Buster Birch writes about his upcoming show, Buster Plays Buster at the St James Theatre on Sunday 9th of June (2:30pm matinee show). The show features Birch’s live soundtrack to Buster Keaton’s 1924 film Sherlock Jr.
I’m very excited about putting on the show at St James Theatre next Sunday (9 June). The venue is gorgeous and the intimate studio theatre will be the perfect setting for it. This gig will see us joined by the award winning saxophonist Derek Nash, so it will be great to have his energy and great playing with us too. We’ve played the show quite a few times over the last 12 months so it has really got tight now and to the point where the music flows and breathes naturally, in spite of the many musical challenges. So it really is a joy to perform it and the audiences so far have loved it too. Its also a real treat to put the show on in London, as most of our gigs have been quite a way out of town, so this is a great opportunity for friends to come along and see it.

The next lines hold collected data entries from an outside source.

-- ==== Sys2Proof/Tests/Slice0.lean ====
section
/-! SUPPORT. Tests. The states are built from the example configuration that the spec's opening file gives;
each test's expected result is the spec's own worked example or table, named in its comment. The theorems
named `witness_…` show, for a statement with hypotheses, a concrete state and operands that meet them, at the
boundaries of each clause. -/

-- One theorem at a time: in parallel they hold more threads than the check's memory limit gives stacks for.
set_option Elab.async false

namespace Sys2Proof.Tests

open Sys2Proof Sys2Proof.Machine

/-! ## Well-formedness -/

theorem test_wf_refuses_own_rows :
    ∀ a ∈ ownRowAddresses, (Instr.registerWrite (BitVec.ofNat 5 a) 0).wf = false := by decide
theorem test_wf_takes_argument_registers :
    ∀ a ∈ [0x04, 0x05, 0x06, 0x07], (Instr.registerWrite (BitVec.ofNat 5 a) 0).wf = true := by decide
theorem test_wf_refuses_bit_beyond_every_run (x : LineId) (t : Samples) :
    (Instr.readback x 166 t).wf = false := rfl
theorem test_wf_takes_last_bit_of_longest_run (x : LineId) (t : Samples) :
    (Instr.readback x 165 t).wf = true := rfl
/-- The longest run that READBACK can compare: a push of 12 bytes with J = 3 (R5, R33). -/
theorem test_longest_run (q : Sequencer) :
    sentBits { LineSettings.initial with pushGap := 3 }
      { q with frameState := .push, length := some 12 } = longestSentRun := by
  simp [sentBits, longestSentRun]

/-! ## The example device -/

/-- A descriptor of the example configuration. -/
def message (x : LineId) (tag : BitVec 7) (dir : Direction) (sup : Supply) (length : Nat)
    (node : Option (Fin 32)) (notify : Notify) : Descriptor :=
  { Descriptor.initial with
    config := { inUse := true, line := x, tag := tag, direction := dir, length := length,
                supply := sup, node := node, notify := notify } }

/-- A node in use on line A (examples of chapter 8). -/
def station (miss probe : Nat) (st : NodeState) (misses score : Nat) : Node :=
  { config := { inUse := true, line := .a, missThreshold := miss, errorThreshold := 4,
                probeDivisor := probe, notify := true },
    state := st, misses := misses, score := score }

/-- A slot of divisor 1 and phase 0. -/
def every (kind : SlotKind) (length : Nat) (d : Fin 64) : Slot :=
  { kind := kind, length := length, divisor := 1, phase := 0, descriptor := d }

/-- The example configuration of the spec's opening file, with both nodes PRESENT. -/
def device : State :=
  let s := State.reset
  let s := s.setDesc 0 (message .a 0x10 .poll .stored 4 (some 0) .all)
  let s := s.setDesc 1 (message .a 0x11 .push .stored 2 (some 0) .all)
  let s := s.setDesc 2 (message .a 0x20 .poll .stored 8 (some 1) .fail)
  let s := s.setDesc 3 (message .a 0x21 .push .deferred 3 (some 1) .none)
  let s := s.setDesc 4 (message .b 0x10 .poll .stored 2 none .none)
  let s := s.setNode 0 (station 3 4 .present 0 0)
  let s := s.setNode 1 (station 2 1 .present 0 0)
  let s := s.setDir 0 { inUse := true, firstSlot := 0, slotCount := 4, followOn := none }
  let s := s.setDir 1 { inUse := true, firstSlot := 4, slotCount := 3, followOn := none }
  let s := s.setSlot 0 (every .regular 120 0)
  let s := s.setSlot 1 (every .regular 80 1)
  let s := s.setSlot 2 { every .regular 160 2 with divisor := 2 }
  let s := s.setSlot 3 (every .open 130 0)
  let s := s.setSlot 4 (every .mark 8 0)
  let s := s.setSlot 5 (every .regular 130 3)
  s.setSlot 6 (every .hush 64 0)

The brief that I set myself for this project was to play music that enhanced the film and captured the mood of each different scene, but would also work in its own right as complete tunes and a well balanced concert, without being totally subservient to every twist and turn of action on screen. I didn’t want to create some kind of slapstick cartoon score, with every knock on the head accompanied by a honk, that would be too crude. Also, I never saw the necessity of always having rag time piano music whenever showing a Buster Keaton film, like some kind of museum preservation piece. That idea of being “perfectly true to the original” is nonsense anyway because there were no scores and the original pianists improvised all the time. Who knows what they played? I thought that, if its done right, the movie would work equally well with the music that I would usually choose to perform with my quartet, tunes from the likes of Dizzy Gillespie, Harold Arlen, Lee Morgan and Wayne Shorter.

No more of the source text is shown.